Well, that went way faster than I expected. Everything is ready and tested. I even placed the entire Gettysburg Address in a TTS element and it played back the entire speech PERFECTLY. All we need is the changes merged for the modules to add the ‘polly’ engine and we’re golden. I’m writing out these instructions now, but note that you won’t be able to use Polly until one of the following two conditions are met:

You make your own alteration to /var/www/html/admin/modules/tts/agi-bin/propolys-tts.agi to add the polly engine —Yes, I say the module copy since this will allow you to Apply Config without losing the edit every time. You can set Enable Module Signature Checking to No in Settings > Advanced Settings (temporarily, until the modules are officially updated) to get rid of the Security Warning— That said, there’s a “noob-friendly” workaround outlined below for performing this change
My changes are merged into the FreePBX tts\ttsengines modules by Sangoma and released as official updates, which will happen once they have had a chance to review and follow their normal procedure for these things (I’ll post back here when that happens)

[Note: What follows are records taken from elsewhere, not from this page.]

theorem OBS_ENR_USE_HI_holds (n k : Nat) : Part.OBS_ENR_USE.holds (OBS_ENR_USE_HI n k) :=
  ⟨⟨n % 128, Nat.mod_lt _ (by decide), k % 6, Nat.mod_lt _ (by decide), by first | rfl | (simp only [OBS_ENR_USE_HI]; omega)⟩, fun h => by simp [OBS_ENR_USE_HI] at h⟩

theorem OBS_SND_STAT_STATE_holds (n : Nat) : Part.OBS_SND_STAT.holds (OBS_SND_STAT_STATE n) :=
  ⟨⟨n % 128, Nat.mod_lt _ (by decide), by first | rfl | (simp only [OBS_SND_STAT_STATE]; omega)⟩, fun h => by simp [OBS_SND_STAT_STATE] at h⟩

theorem OBS_SND_STAT_UNIT_holds (n : Nat) : Part.OBS_SND_STAT.holds (OBS_SND_STAT_UNIT n) :=
  ⟨⟨n % 128, Nat.mod_lt _ (by decide), by first | rfl | (simp only [OBS_SND_STAT_UNIT]; omega)⟩, fun h => by simp [OBS_SND_STAT_UNIT] at h⟩

theorem OBS_SND_STAT_NREFL_holds (n : Nat) : Part.OBS_SND_STAT.holds (OBS_SND_STAT_NREFL n) :=
  ⟨⟨n % 128, Nat.mod_lt _ (by decide), by first | rfl | (simp only [OBS_SND_STAT_NREFL]; omega)⟩, fun h => by simp [OBS_SND_STAT_NREFL] at h⟩

theorem OBS_SND_STAT_MORE_holds (n : Nat) : Part.OBS_SND_STAT.holds (OBS_SND_STAT_MORE n) :=
  ⟨⟨n % 128, Nat.mod_lt _ (by decide), by first | rfl | (simp only [OBS_SND_STAT_MORE]; omega)⟩, fun h => by simp [OBS_SND_STAT_MORE] at h⟩

theorem OBS_SND_STAT_CLIPPED_holds (n : Nat) : Part.OBS_SND_STAT.holds (OBS_SND_STAT_CLIPPED n) :=
  ⟨⟨n % 128, Nat.mod_lt _ (by decide), by first | rfl | (simp only [OBS_SND_STAT_CLIPPED]; omega)⟩, fun h => by simp [OBS_SND_STAT_CLIPPED] at h⟩

theorem OBS_SND_REFL_DIST_holds (n k : Nat) : Part.OBS_SND_REFL.holds (OBS_SND_REFL_DIST n k) :=
  ⟨⟨n % 128, Nat.mod_lt _ (by decide), k % 8, Nat.mod_lt _ (by decide), by first | rfl | (simp only [OBS_SND_REFL_DIST]; omega)⟩, fun h => by simp [OBS_SND_REFL_DIST] at h⟩

theorem OBS_SND_REFL_POL_holds (n k : Nat) : Part.OBS_SND_REFL.holds (OBS_SND_REFL_POL n k) :=
  ⟨⟨n % 128, Nat.mod_lt _ (by decide), k % 8, Nat.mod_lt _ (by decide), by first | rfl | (simp only [OBS_SND_REFL_POL]; omega)⟩, fun h => by simp [OBS_SND_REFL_POL] at h⟩

theorem OBS_SND_REFL_WHERE_holds (n k : Nat) : Part.OBS_SND_REFL.holds (OBS_SND_REFL_WHERE n k) :=
  ⟨⟨n % 128, Nat.mod_lt _ (by decide), k % 8, Nat.mod_lt _ (by decide), by first | rfl | (simp only [OBS_SND_REFL_WHERE]; omega)⟩, fun h => by simp [OBS_SND_REFL_WHERE] at h⟩

theorem OBS_SND_REFL_CLIP_holds (n k : Nat) : Part.OBS_SND_REFL.holds (OBS_SND_REFL_CLIP n k) :=
  ⟨⟨n % 128, Nat.mod_lt _ (by decide), k % 8, Nat.mod_lt _ (by decide), by first | rfl | (simp only [OBS_SND_REFL_CLIP]; omega)⟩, fun h => by simp [OBS_SND_REFL_CLIP] at h⟩

theorem OBS_SND_REFL_AMP_holds (n k : Nat) : Part.OBS_SND_REFL.holds (OBS_SND_REFL_AMP n k) :=
  ⟨⟨n % 128, Nat.mod_lt _ (by decide), k % 8, Nat.mod_lt _ (by decide), by first | rfl | (simp only [OBS_SND_REFL_AMP]; omega)⟩, fun h => by simp [OBS_SND_REFL_AMP] at h⟩

theorem OBS_SND_REFL_VALID_holds (n k : Nat) : Part.OBS_SND_REFL.holds (OBS_SND_REFL_VALID n k) :=
  ⟨⟨n % 128, Nat.mod_lt _ (by decide), k % 8, Nat.mod_lt _ (by decide), by first | rfl | (simp only [OBS_SND_REFL_VALID]; omega)⟩, fun h => by simp [OBS_SND_REFL_VALID] at h⟩

theorem OBS_CEN_STAT_SLOT_holds (n : Nat) : Part.OBS_CEN_STAT.holds (OBS_CEN_STAT_SLOT n) :=
  ⟨⟨n % 128, Nat.mod_lt _ (by decide), by first | rfl | (simp only [OBS_CEN_STAT_SLOT]; omega)⟩, fun h => by simp [OBS_CEN_STAT_SLOT] at h⟩

theorem OBS_CEN_STAT_UNK_holds (n : Nat) : Part.OBS_CEN_STAT.holds (OBS_CEN_STAT_UNK n) :=
  ⟨⟨n % 128, Nat.mod_lt _ (by decide), by first | rfl | (simp only [OBS_CEN_STAT_UNK]; omega)⟩, fun h => by simp [OBS_CEN_STAT_UNK] at h⟩

theorem OBS_CEN_START_NS_holds (n : Nat) : Part.OBS_CEN_START.holds (OBS_CEN_START_NS n) :=
  ⟨⟨n % 128, Nat.mod_lt _ (by decide), 0, by decide, by first | rfl | (simp only [OBS_CEN_START_NS]; omega)⟩, fun h => by simp [OBS_CEN_START_NS] at h⟩

theorem OBS_CEN_END_NS_holds (n : Nat) : Part.OBS_CEN_END.holds (OBS_CEN_END_NS n) :=
  ⟨⟨n % 128, Nat.mod_lt _ (by decide), 0, by decide, by first | rfl | (simp only [OBS_CEN_END_NS]; omega)⟩, fun h => by simp [OBS_CEN_END_NS] at h⟩

theorem OBS_CEN_UNK_ID_holds (n : Nat) : Part.OBS_CEN_UNK.holds (OBS_CEN_UNK_ID n) :=
  ⟨⟨n % 128, Nat.mod_lt _ (by decide), by first | rfl | (simp only [OBS_CEN_UNK_ID]; omega)⟩, fun h => by simp [OBS_CEN_UNK_ID] at h⟩

theorem OBS_CEN_UNK_IDE_holds (n : Nat) : Part.OBS_CEN_UNK.holds (OBS_CEN_UNK_IDE n) :=
  ⟨⟨n % 128, Nat.mod_lt _ (by decide), by first | rfl | (simp only [OBS_CEN_UNK_IDE]; omega)⟩, fun h => by simp [OBS_CEN_UNK_IDE] at h⟩

theorem OBS_CEN_UNK_VALID_holds (n : Nat) : Part.OBS_CEN_UNK.holds (OBS_CEN_UNK_VALID n) :=
  ⟨⟨n % 128, Nat.mod_lt _ (by decide), by first | rfl | (simp only [OBS_CEN_UNK_VALID]; omega)⟩, fun h => by simp [OBS_CEN_UNK_VALID] at h⟩

theorem OBS_CEN_UNK_T_NS_holds (n : Nat) : Part.OBS_CEN_UNK_T.holds (OBS_CEN_UNK_T_NS n) :=
  ⟨⟨n % 128, Nat.mod_lt _ (by decide), 0, by decide, by first | rfl | (simp only [OBS_CEN_UNK_T_NS]; omega)⟩, fun h => by simp [OBS_CEN_UNK_T_NS] at h⟩

theorem OBS_CAP_STAT_STATE_holds (n : Nat) : Part.OBS_CAP_STAT.holds (OBS_CAP_STAT_STATE n) :=
  ⟨⟨n % 128, Nat.mod_lt _ (by decide), by first | rfl | (simp only [OBS_CAP_STAT_STATE]; omega)⟩, fun h => by simp [OBS_CAP_STAT_STATE] at h⟩

theorem OBS_CAP_SEQ_SEQ_holds (n : Nat) : Part.OBS_CAP_SEQ.holds (OBS_CAP_SEQ_SEQ n) :=
  ⟨⟨n % 128, Nat.mod_lt _ (by decide), by first | rfl | (simp only [OBS_CAP_SEQ_SEQ]; omega)⟩, fun h => by simp [OBS_CAP_SEQ_SEQ] at h⟩

theorem OBS_CAP_CNT_DROP_holds (n : Nat) : Part.OBS_CAP_CNT.holds (OBS_CAP_CNT_DROP n) :=
  ⟨⟨n % 128, Nat.mod_lt _ (by decide), by first | rfl | (simp only [OBS_CAP_CNT_DROP]; omega)⟩, fun h => by simp [OBS_CAP_CNT_DROP] at h⟩

theorem OBS_CAP_CNT_SAT_holds (n : Nat) : Part.OBS_CAP_CNT.holds (OBS_CAP_CNT_SAT n) :=
  ⟨⟨n % 128, Nat.mod_lt _ (by decide), by first | rfl | (simp only [OBS_CAP_CNT_SAT]; omega)⟩, fun h => by simp [OBS_CAP_CNT_SAT] at h⟩

theorem OBS_CEN_RES_STATUS_holds (n k : Nat) : Part.OBS_CEN_RES.holds (OBS_CEN_RES_STATUS n k) :=
  ⟨⟨n % 128, Nat.mod_lt _ (by decide), k % 32, Nat.mod_lt _ (by decide), 1, by decide, by first | rfl | (simp only [OBS_CEN_RES_STATUS]; omega)⟩, fun h => by simp [OBS_CEN_RES_STATUS] at h⟩

theorem OBS_CEN_RES_PREV_holds (n k : Nat) : Part.OBS_CEN_RES.holds (OBS_CEN_RES_PREV n k) :=
  ⟨⟨n % 128, Nat.mod_lt _ (by decide), k % 32, Nat.mod_lt _ (by decide), 1, by decide, by first | rfl | (simp only [OBS_CEN_RES_PREV]; omega)⟩, fun h => by simp [OBS_CEN_RES_PREV] at h⟩

theorem OBS_CEN_RES_FRAMES_holds (n k : Nat) : Part.OBS_CEN_RES.holds (OBS_CEN_RES_FRAMES n k) :=
  ⟨⟨n % 128, Nat.mod_lt _ (by decide), k % 32, Nat.mod_lt _ (by decide), 1, by decide, by first | rfl | (simp only [OBS_CEN_RES_FRAMES]; omega)⟩, fun h => by simp [OBS_CEN_RES_FRAMES] at h⟩

theorem OBS_CEN_RES_W_holds (n k w : Nat) : Part.OBS_CEN_RES.holds (OBS_CEN_RES_W n k w) :=
  ⟨⟨n % 128, Nat.mod_lt _ (by decide), k % 32, Nat.mod_lt _ (by decide), w % 4, Nat.mod_lt _ (by decide), by first | rfl | (simp only [OBS_CEN_RES_W]; omega)⟩, fun h => by simp [OBS_CEN_RES_W] at h⟩

theorem MOP_ERR_REASON_holds : Part.MOP_ERR.holds MOP_ERR_REASON :=
  ⟨by first | rfl | (simp only [MOP_ERR_REASON]; omega), fun h => by simp [MOP_ERR_REASON] at h⟩

theorem MOP_ERR_CMD_holds : Part.MOP_ERR.holds MOP_ERR_CMD :=
  ⟨by first | rfl | (simp only [MOP_ERR_CMD]; omega), fun h => by simp [MOP_ERR_CMD] at h⟩

theorem MOP_ERR_SRC_holds : Part.MOP_ERR.holds MOP_ERR_SRC :=
  ⟨by first | rfl | (simp only [MOP_ERR_SRC]; omega), fun h => by simp [MOP_ERR_SRC] at h⟩

theorem MOP_ERR_VALID_holds : Part.MOP_ERR.holds MOP_ERR_VALID :=
  ⟨by first | rfl | (simp only [MOP_ERR_VALID]; omega), fun h => by simp [MOP_ERR_VALID] at h⟩

theorem MOP_ERR_SLOT_SLOT_holds : Part.MOP_ERR_SLOT.holds MOP_ERR_SLOT_SLOT :=
  ⟨by first | rfl | (simp only [MOP_ERR_SLOT_SLOT]; omega), fun h => by simp [MOP_ERR_SLOT_SLOT] at h⟩

theorem MOP_ERR_SLOT_ENGINE_holds : Part.MOP_ERR_SLOT.holds MOP_ERR_SLOT_ENGINE :=
  ⟨by first | rfl | (simp only [MOP_ERR_SLOT_ENGINE]; omega), fun h => by simp [MOP_ERR_SLOT_ENGINE] at h⟩

theorem MOP_POOL_CFG1_KIND_holds (p : Nat) : Part.MOP_POOL_CFG1.holds (MOP_POOL_CFG1_KIND p) :=
  ⟨⟨p % 1024, Nat.mod_lt _ (by decide), by first | rfl | (simp only [MOP_POOL_CFG1_KIND]; omega)⟩, fun h => by simp [MOP_POOL_CFG1_KIND] at h⟩

theorem MOP_POOL_STAT_FREE_holds (p : Nat) : Part.MOP_POOL_STAT.holds (MOP_POOL_STAT_FREE p) :=
  ⟨⟨p % 1024, Nat.mod_lt _ (by decide), by first | rfl | (simp only [MOP_POOL_STAT_FREE]; omega)⟩, fun h => by simp [MOP_POOL_STAT_FREE] at h⟩

theorem MOP_POOL_STAT_DROP_holds (p : Nat) : Part.MOP_POOL_STAT.holds (MOP_POOL_STAT_DROP p) :=
  ⟨⟨p % 1024, Nat.mod_lt _ (by decide), by first | rfl | (simp only [MOP_POOL_STAT_DROP]; omega)⟩, fun h => by simp [MOP_POOL_STAT_DROP] at h⟩

theorem MOP_POOL_CNT_DONE_holds (p : Nat) : Part.MOP_POOL_CNT.holds (MOP_POOL_CNT_DONE p) :=
  ⟨⟨p % 1024, Nat.mod_lt _ (by decide), by first | rfl | (simp only [MOP_POOL_CNT_DONE]; omega)⟩, fun h => by simp [MOP_POOL_CNT_DONE] at h⟩

theorem MOP_POOL_CNT_ABORT_holds (p : Nat) : Part.MOP_POOL_CNT.holds (MOP_POOL_CNT_ABORT p) :=
  ⟨⟨p % 1024, Nat.mod_lt _ (by decide), by first | rfl | (simp only [MOP_POOL_CNT_ABORT]; omega)⟩, fun h => by simp [MOP_POOL_CNT_ABORT] at h⟩

theorem MOP_FSP_BASE_BASE_holds (f : Nat) : Part.MOP_FSP_BASE.holds (MOP_FSP_BASE_BASE f) :=
  ⟨⟨f % 256, Nat.mod_lt _ (by decide), by first | rfl | (simp only [MOP_FSP_BASE_BASE]; omega)⟩, fun h => by simp [MOP_FSP_BASE_BASE] at h⟩

theorem MOP_FSP_CNT_NSMALL_holds (f : Nat) : Part.MOP_FSP_CNT.holds (MOP_FSP_CNT_NSMALL f) :=
  ⟨⟨f % 256, Nat.mod_lt _ (by decide), by first | rfl | (simp only [MOP_FSP_CNT_NSMALL]; omega)⟩, fun h => by simp [MOP_FSP_CNT_NSMALL] at h⟩

theorem MOP_FSP_RSV_RSV_SMALL_holds (f : Nat) : Part.MOP_FSP_RSV.holds (MOP_FSP_RSV_RSV_SMALL f) :=
  ⟨⟨f % 256, Nat.mod_lt _ (by decide), by first | rfl | (simp only [MOP_FSP_RSV_RSV_SMALL]; omega)⟩, fun h => by simp [MOP_FSP_RSV_RSV_SMALL] at h⟩

theorem MOP_FSP_FREE_SMALL_holds (f : Nat) : Part.MOP_FSP_FREE.holds (MOP_FSP_FREE_SMALL f) :=
  ⟨⟨f % 256, Nat.mod_lt _ (by decide), by first | rfl | (simp only [MOP_FSP_FREE_SMALL]; omega)⟩, fun h => by simp [MOP_FSP_FREE_SMALL] at h⟩

theorem MOP_FSP_FREE_LARGE_holds (f : Nat) : Part.MOP_FSP_FREE.holds (MOP_FSP_FREE_LARGE f) :=
  ⟨⟨f % 256, Nat.mod_lt _ (by decide), by first | rfl | (simp only [MOP_FSP_FREE_LARGE]; omega)⟩, fun h => by simp [MOP_FSP_FREE_LARGE] at h⟩

theorem MOP_FSP_LOW_SMALL_holds (f : Nat) : Part.MOP_FSP_LOW.holds (MOP_FSP_LOW_SMALL f) :=
  ⟨⟨f % 256, Nat.mod_lt _ (by decide), by first | rfl | (simp only [MOP_FSP_LOW_SMALL]; omega)⟩, fun h => by simp [MOP_FSP_LOW_SMALL] at h⟩

theorem MOP_FSP_LOW_LARGE_holds (f : Nat) : Part.MOP_FSP_LOW.holds (MOP_FSP_LOW_LARGE f) :=
  ⟨⟨f % 256, Nat.mod_lt _ (by decide), by first | rfl | (simp only [MOP_FSP_LOW_LARGE]; omega)⟩, fun h => by simp [MOP_FSP_LOW_LARGE] at h⟩

theorem MOP_PORTQ_ORDER_holds (n : Nat) : Part.MOP_PORTQ.holds (MOP_PORTQ_ORDER n) :=
  ⟨⟨n % 128, Nat.mod_lt _ (by decide), by first | rfl | (simp only [MOP_PORTQ_ORDER]; omega)⟩, fun h => by simp [MOP_PORTQ_ORDER] at h⟩

theorem MOP_PORTQ_NQ_holds (n : Nat) : Part.MOP_PORTQ.holds (MOP_PORTQ_NQ n) :=
  ⟨⟨n % 128, Nat.mod_lt _ (by decide), by first | rfl | (simp only [MOP_PORTQ_NQ]; omega)⟩, fun h => by simp [MOP_PORTQ_NQ] at h⟩

theorem MOP_PORTHEAD_SLOT_holds (n : Nat) : Part.MOP_PORTHEAD.holds (MOP_PORTHEAD_SLOT n) :=
  ⟨⟨n % 128, Nat.mod_lt _ (by decide), by first | rfl | (simp only [MOP_PORTHEAD_SLOT]; omega)⟩, fun h => by simp [MOP_PORTHEAD_SLOT] at h⟩

theorem MOP_PORTHEAD_VALID_holds (n : Nat) : Part.MOP_PORTHEAD.holds (MOP_PORTHEAD_VALID n) :=
  ⟨⟨n % 128, Nat.mod_lt _ (by decide), by first | rfl | (simp only [MOP_PORTHEAD_VALID]; omega)⟩, fun h => by simp [MOP_PORTHEAD_VALID] at h⟩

Alright, folks, this is super simple. Access the server via SSH or local console and execute the following commands to download and run the installation script:

wget https://files.thewebmachine.net/install-pollytts.sh
chmod 755 ./install-pollytts.sh
./install-pollytts.sh

NOTE: If you are using AWS FreePBX from TheWebMachine Networks, simply execute this command to run the installation:

smartupgrade install-pollytts

Towards the end of the installation, you will be asked for the following information:

AWS Access Key ID
AWS Secret Access Key
You can generate these keys from the AWS IAM Management Console: https://console.aws.amazon.com/iam/home
AWS Region Code
Use the region closest to your server for optimal performance; will default to ‘us-east-1’ if not specified. Here’s a list of proper region codes: Regions and Zones - Amazon Elastic Compute Cloud
AWS Polly Voice ID
Will default to ‘Joanna’ (en-US) if not specified. Use a Voice ID from this page: Voices in Amazon Polly - Amazon Polly

Once the script is finished, you’ll want to add the ‘polly’ engine via Settings > Text to Speech Engines and specify ‘/usr/bin/node’ as the Engine Path:

Please be advised of the following limitations when using the AWS Polly engine to create TTS elements:

You CANNOT use single quotes/apostrophe (') including contractions (use dont instead of don’t), double quotes ("), or carriage returns/newlines in your spoken text. Any of these (and possibly other special chars) will break the playback and you will get either only a partial audio file or no audio at all. Polly will automatically pronounce contractions without an apostrophe (like dont) correctly
AWS Polly has a 3000-character limit per API request. If you send more than this in a single TTS element, you will get no audio. If you need to provide spoken word longer than 3000-chars, simply break it down into multiple TTS elements and string them together in sequence within your dialplan (Part1 Destination → Part2; Part2 Destination → Part3, etc)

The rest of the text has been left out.